• [EXERCISE DATA]:

╭──

-- ==== Sys2Proof/Machine/Supplies.lean ====
section
/-! DEFINITION. Supply (18) and islands (R428, R429): lockout, power-fail decision, SAVED, rails, buck limits, thermal levels, island supply
faults, and ISLAND_POWER. -/

namespace Sys2Proof.Machine

/-! ### Input (R457 to R459, R467, R468, R471) -/

/-- PF_LEVEL in mV. -/
def State.pfLevel (s : State) : Nat := 10 * s.key (kPwr 0)

/-- Regulators run: the rails start, or the device runs. -/
def State.powered (s : State) : Bool := s.power.supply == .rails || s.power.supply == .running

/-- VIN_RISE_UVLO (R457): within the range of the rising lockout, K0 starts. -/
def execVinRiseUvlo (mv : Nat) (s : State) : Host.Outcome State Fault Refusal :=
  .next (if s.power.supply = .off ∧ 4300 ≤ mv then { s with power.supply := .rails, power.vin := mv } else s)

/-- UVLO_FALL (R457): every regulator stops; without a completed save the checkpoint rule of R133 holds. -/
def execUvloFall (mv : Nat) (s : State) : Host.Outcome State Fault Refusal :=
  .next (
    if s.power.supply = .off ∨ 4000 < mv then s
    else
      let s := { s with power.vin := mv }
      let s := if s.power.supply = .saved then s
        else { (s.dropReports.stopped true) with power.saveOkLast := false, power.saveCutLast := false }
      { s with power.supply := .off, power.pgood := false, power.pf := false, power.railOut := 0, pins.pfN := .hiZ, pins.pgood := false })

/-- REVERSE_INPUT (R458): below -1.0 V for 1 ms while the backup domain runs on VBAT. -/
def execReverseInput (mv : Int) (ms : Nat) (s : State) : Host.Outcome State Fault Refusal :=
  .next (if s.rtc.onBattery ∧ mv < -1000 ∧ 1 ≤ ms then { s with power.reverseSeen := true, power.reversePulse := true } else s)

/-- VIN_HIGH (R459). -/
def execVinHigh (mv : Nat) (s : State) : Host.Outcome State Fault Refusal :=
  .next (
    if s.power.supply != .running then s
    else { s with power.vin := mv, power.vinHigh := decide (18000 < mv) }.level 939 (decide (18000 < mv)))

/-- VIN_NEAR_PF (R468): VIN in [PF_LEVEL, PF_LEVEL + 1.00 V); above it a flash copy that waits starts (R504). -/
def execVinNearPf (mv : Nat) (s : State) : Host.Outcome State Fault Refusal :=
  .next (
    if s.power.supply != .running then s
    else
      let near := decide (s.pfLevel ≤ mv ∧ mv < s.pfLevel + 1000)
      ({ s with power.vin := mv, power.vinNearPf := near }.level 938 near).resumeCopy)

/-- POWER_FAIL_DECISION (R468, R477): VIN below PF_LEVEL, else overvoltage, for 10 µs. -/
def execPowerFailDecision (c : PowerCause) (completes : Bool) (s : State) : Host.Outcome State Fault Refusal :=
  .next (
    if !s.powered || s.power.pf || c.us < 10 then s
    else
      let s := { s with power.vin := c.mv }
      if c.mv < s.pfLevel then s.powerFail 0 completes else if 19300 < c.mv then s.powerFail 2 completes else s)

/-- PF_N_EXTERNAL_LOW (R468): an external low for 10 µs (0 µs: released) takes the decision with PF_EXT = 1; with VIN low too its cause is
VIN (R477). -/
def execPfNExternalLow (us : Nat) (completes : Bool) (s : State) : Host.Outcome State Fault Refusal :=
  .next (
    let low := decide (10 ≤ us)
    let s := { s with power.pfExtLow := low }
    if low && s.powered && !s.power.pf && s.keyOn (kPwr 2) then s.powerFail (if s.power.vin < s.pfLevel then 0 else 1) completes else s)

/-- THERMAL_SHUTDOWN (R473): at or above 125 °C for 1 ms; with VIN low too its cause is VIN (R477). -/
def execThermalShutdown (maxMilli : Int) (ms : Nat) (completes : Bool) (s : State) : Host.Outcome State Fault Refusal :=
  .next (
    if s.powered && !s.power.pf && decide (125000 ≤ maxMilli ∧ 1 ≤ ms) then s.powerFail (if s.power.vin < s.pfLevel then 0 else 3) completes
    else s)

/-- Has the recovery condition of the save's cause come (R471)? -/
def State.recovered (s : State) (mv : Nat) (tempMilli : Int) : Bool :=
  let vinOk := decide (s.pfLevel + 10 * s.key (kPwr 1) ≤ mv)
  match s.power.saveCause with
  | 0 => vinOk
  | 1 => vinOk && !s.power.pfExtLow
  | 2 => decide (mv ≤ 18500)
  | _ => decide (tempMilli < 95000)

/-- SAVED_RESTART (R471): the condition has held for RESTART_MS; the device restarts from K0. -/
def execSavedRestart (mv : Nat) (tempMilli : Int) (heldMs : Nat) (s : State) : Host.Outcome State Fault Refusal :=
  .next (
    if s.power.supply = .saved ∧ s.key (kPwr 3) ≤ heldMs ∧ s.recovered mv tempMilli then
      { s with power.supply := .rails, power.vin := mv, power.pf := false, pins.pfN := .hiZ }
    else s)

/-! ### Rails (R464, R473) -/

/-- DRAM stops with VDDQ: READY of DRAM-based functions clears until the next start, and what DRAM held is lost. -/
def State.dramStops (s : State) : State :=
  let s := if s.kiln.role = .leaf then s.plcStop else s
  let s := [24, 25, 26, 27, 28, 29].foldl (fun (s : State) i => s.setReady i false) s
  { s with kiln.ph.dramTrained := false, kiln.slices := 0, fault.dram := none, ledger := s.ledgerDurable }

/-- RAIL_OUT_OF_WINDOW (R464): VCORE, VDD2, V1P8 and V3P3 stop the device without a save; VDDQ stops DRAM; AVDD faults the converters and
the power-line receiver. -/
def execRailOutOfWindow (rail : Fin 6) (back : Bool) (s : State) : Host.Outcome State Fault Refusal :=
  let r := rail.val
  .next (
    if !s.powered then s
    else if back then { s with power.railOut := s.power.railOut &&& ~~~ (1#6 <<< r) }.level (942 + r) false
    else
      let s := { s with power.railOut := s.power.railOut ||| (1#6 <<< r) }
      if r < 4 then
        let s := s.dropReports
        let s := { (s.stopped false) with power.supply := .rails, power.pgood := false, power.pf := false, power.saveOkLast := false,
                                          power.saveCutLast := false, pins.pgood := false }
        s.report 941 r
      else
        let s := s.level (942 + r) true
        if !s.kiln.ph.started then s
        else if r = 4 then s.dramStops
        else
          let s := (s.convFails 0).convFails 1
          if s.plcRun then { s with plc.rxFault := true }.level 813 true else s)

/-- BUCK_CURRENT_LIMIT (R464). -/
def execBuckCurrentLimit (b : Fin 4) (on : Bool) (s : State) : Host.Outcome State Fault Refusal :=
  .next (
    if s.power.supply != .running then s
    else
      let m := if on then s.power.buckLimit ||| (1#4 <<< b.val) else s.power.buckLimit &&& ~~~ (1#4 <<< b.val)
      { s with power.buckLimit := m }.level (948 + b.val) on)

/-- THERMAL_LEVEL (R473): warning from 105 °C to below 100 °C, throttle from 110 °C to below 105 °C. -/
def execThermalLevel (maxMilli : Int) (s : State) : Host.Outcome State Fault Refusal :=
  .next (
    if s.power.supply != .running then s
    else
      let w := if 105000 ≤ maxMilli then true else if maxMilli < 100000 then false else s.power.thermWarn
      let t := if 110000 ≤ maxMilli then true else if maxMilli < 105000 then false else s.power.throttle
      ({ s with power.thermWarn := w, power.throttle := t }.level 953 w).level 954 t)

/-! ### Islands (R428, R429, R466) -/

def State.islandOf (s : State) (i : Nat) : Nat := Tbl.get 0 s.host.island i

def State.setIsland (s : State) (i v : Nat) : State := { s with host.island := Tbl.set 0 s.host.island i v }

/-- Is an island pinned now (R428): a tile while it is METROLOGY or JOINING, and the islands the table names? -/
def State.pinned (s : State) (i : Nat) : Bool :=
  if i < 72 then (s.tile i).role == .metrology || (s.tile i).st == .joining
  else i ≤ 85 || i == 92 || i == 94 || i == 95

/-- A lane or port that loses its island (R287, R352, R373). -/
def State.islandGone (s : State) (i : Nat) : State :=
  if 86 ≤ i ∧ i ≤ 89 then s.laneStop (i - 86)
  else if i = 90 ∨ i = 91 then (s.setReady (34 + (i - 90)) false).level (784 + (i - 90)) (s.key (kUp (i - 90) 0) != 0)
  else if i = 93 then
    let s := if s.kiln.role = .leaf then s.plcStop else s
    [0, 1].foldl (fun (s : State) p => s.modRport p fun x => { x with started := false, running := false, awaits := none }) s
  else s

/-- A lane whose island runs again trains anew (R352). -/
def State.islandBack (s : State) (i : Nat) : State :=
  if 86 ≤ i ∧ i ≤ 89 then s.modLane (i - 86) fun x => { x with training := s.laneEnabled (i - 86) } else s

/-- A supply fault of a tile (R466): FENCED, at the second fault FAILED; a member leaves its bond by the vote, one that rebuilds or joins is replaced, and the
pool follows (R161, R165, R169). -/
def State.tileSupplyFault (s : State) (t n : Nat) : State :=
  let s := match (List.range 6).find? fun k => (s.bond k).members.contains t with
    | some k =>
      match (s.bond k).st with
      | .footing | .rebuilding => s.replaceRebuilding k [t]
      | _ => s.vote k [t] true
    | none =>
      match (List.range 6).find? fun k => (s.bond k).sub.any fun (x : Subst) => x.tile == t with
      | some k => if (s.tile t).st == TileState.joining then s.rejectJoining k s.time.index else ((s.fence t).f2 0).startSubst k s.time.index
      | none => s
  let s := match (s.tile t).st with
    | .fenced | .failed => s
    | _ => (s.fence t).f2 0
  ((if 2 ≤ n then s.modTile t fun x => { x with st := .failed, fencedAt := none } else s).tilesSettle.tryBonds).tileLevelsNow

/-- A second fault of a course keeps its island off until the next start; its READY bits clear (R466, R490). -/
def State.holdCourse (s : State) (k : Nat) : State :=
  { (s.setReady (10 + k) false).setReady (16 + k) false with power.islandHeld := (78 + k) :: s.power.islandHeld }

/-- An island supply fault (R466): zeroisation of pinned seal state, the switch opens, EV0952, then by kind of island. -/
def State.supplyFault (s : State) (i : Nat) : State :=
  let n := Tbl.get 0 s.power.islandFaults i + 1
  let s := if s.pinned i then { s with power.sealLost := i :: s.power.sealLost.filter (· != i) }.level 1004 true i else s
  let s := ({ s with power.islandFaults := Tbl.set 0 s.power.islandFaults i n }.setIsland i (3 + s.islandOf i)).pulse 952 i
  if i < 72 then s.tileSupplyFault i n
  else if 78 ≤ i ∧ i ≤ 83 then (if 2 ≤ n then s.holdCourse (i - 78) else s)
  else if s.pinned i then
    if 2 ≤ n then s.enterF4 0x09 else s
  else s.islandGone i

/-- Does an island have a rail to lose: not one powered off, one open already, or a COLD tile's? -/
def State.islandPowered (s : State) (i : Nat) : Bool := s.islandOf i < 2 && !(i < 72 && (s.tile i).st == .cold)

/-- ISLAND_SUPPLY_FAULT (R466). -/
def execIslandSupplyFault (i : Fin 96) (s : State) : Host.Outcome State Fault Refusal :=
  .next (if s.kiln.ph.started ∧ s.islandPowered i then s.supplyFault i else s)

/-- The switch holds: the island runs again, its seal state is reloaded before use (R429). -/
def State.islandReturns (s : State) (i : Nat) : State :=
  let lost := s.power.sealLost.filter (· != i)
  let s := ({ s with power.sealLost := lost }.setIsland i (s.islandOf i - 3)).level 1004 (s.asserted 1004 && !lost.isEmpty)
    (lost.head?.getD 0)
  if 78 ≤ i ∧ i ≤ 83 then (if (s.course (i - 78)).running then (s.startCourse (i - 78) false).flickerCourse (i - 78) else s)
  else s.islandBack i

/-- ISLAND_SWITCH_RETRY (R466, R497): two wardens vote; the switch turns on once more, and holds or faults again. -/
def execIslandSwitchRetry (i : Fin 96) (holds : Bool) (s : State) : Host.Outcome State Fault Refusal :=
  .next (
    if s.islandOf i < 3 || s.power.islandHeld.contains i.val || s.wardensUp < 2 || (i.val < 72 && (s.tile i).st == .failed) then s
    else if holds then s.islandReturns i
    else (s.setIsland i (s.islandOf i - 3)).supplyFault i)

/-- STATE as ISLAND_POWER reports it: 0 on, 1 gated, 2 off. -/
def State.islandState (s : State) (i : Nat) : Nat :=
  if (i < 72 && (s.tile i).st == .cold) || 3 ≤ s.islandOf i then 2
  else if i < 72 && (s.tile i).leave == some .toCold then 2
  else if i < 72 && (s.tile i).leave == some .toGate then 1
  else s.islandOf i

/-- ISLAND_POWER on a tile (R168, R170): a ledger tile leaves at its next task boundary, a grout acts at once; a COLD tile turned on is
tested. -/
def State.tilePower (s : State) (t action : Nat) : State :=
  let x := s.tile t
  let led := x.role == .ledger && x.st == .active
  let grout := x.role == .grout && (x.st == .warm || x.st == .cold)
  match action with
  | 0 =>
    if led then s.modTile t fun x => { x with leave := some .toCold }
    else if grout then (s.modTile t fun x => { x with st := .cold }).setIsland t 0 else s
  | 1 =>
    if x.st == .cold then (s.modTile t fun x => { x with st := .testing, fencedAt := none }).tileLevelsNow
    else if led ∧ x.leave == some .toCold then (s.modTile t fun x => { x with leave := none }).tilesSettle else s
  | 2 =>
    if led then s.modTile t fun x => { x with leave := some .toGate }
    else if grout && x.st == .warm then s.setIsland t 1 else s
  | _ =>
    if s.gated t then (s.setIsland t 0).tryBonds.tileLevelsNow
    else if led ∧ x.leave == some .toGate then s.modTile t fun x => { x with leave := none } else s

/-- ISLAND_POWER on a lane or the meter-facing island: off and gated go down, on and ungated start again. -/
def State.linkPower (s : State) (i action : Nat) : State :=
  let v := s.islandOf i
  let want := match action with | 0 => 2 | 1 => 0 | 2 => (if v = 2 ∨ v = 5 then 2 else 1) | _ => (if v = 2 ∨ v = 5 then 2 else 0)
  let next := if 3 ≤ v ∧ want ≠ 2 then 3 + want else want
  if next = v then s
  else
    let s := s.setIsland i next
    if next = 0 then s.islandBack i else if v = 0 then s.islandGone i else s

/-- ISLAND_POWER (R428, R429): judged at execution start. -/
def islandPowerBody : Body := fixedBody 8 [(2, 6)] fun c p s =>
  let i := fld p.params 0 1
  let a := fld p.params 1 1
  if 95 < i then (s, .reply (Res.field 32))
  else if 3 < a then (s, .reply (Res.field 33))
  else if s.pinned i then (s.pulse 1003 (c.bay + 256 * i), .reply (Res.err stDenied subPinned))
  else if c.bay ≠ 1 ∧ s.key (0x5C00 + i) ≠ c.bay then (s, .reply (Res.err stDenied subRole))
  else
    let s := if i < 72 then s.tilePower i a else s.linkPower i a
    (s, .reply (Res.ok (leBytes 1 (s.islandState i) ++ zeros 7)))

def execIslandPower (p : Packet) (s : State) : Host.Outcome State Fault Refusal := .next (command 0x0C20 islandPowerBody p s)

/-! ### SUPPLY_STATUS (R475) -/

/-- The word of R475. -/
def State.supplyStatus (s : State) : Nat :=
  let p := s.power
  bitsNat [p.pgood, p.pf, p.pfExtLow, p.vinNearPf, p.vinHigh, p.saveOkLast, p.saveCutLast] + 128 * (p.saveCause % 4)
    + 512 * bitsNat [p.reverseSeen, p.thermWarn, p.throttle, !p.islandHeld.isEmpty] + 8192 * p.buckLimit.toNat + 131072 * p.railOut.toNat

end Sys2Proof.Machine
end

╰──

• [THE TASK]:
Go line by line through the entries above and tally those that hold the word "warm"; give the tally alone.

• [PROBLEM SOLUTION]:
2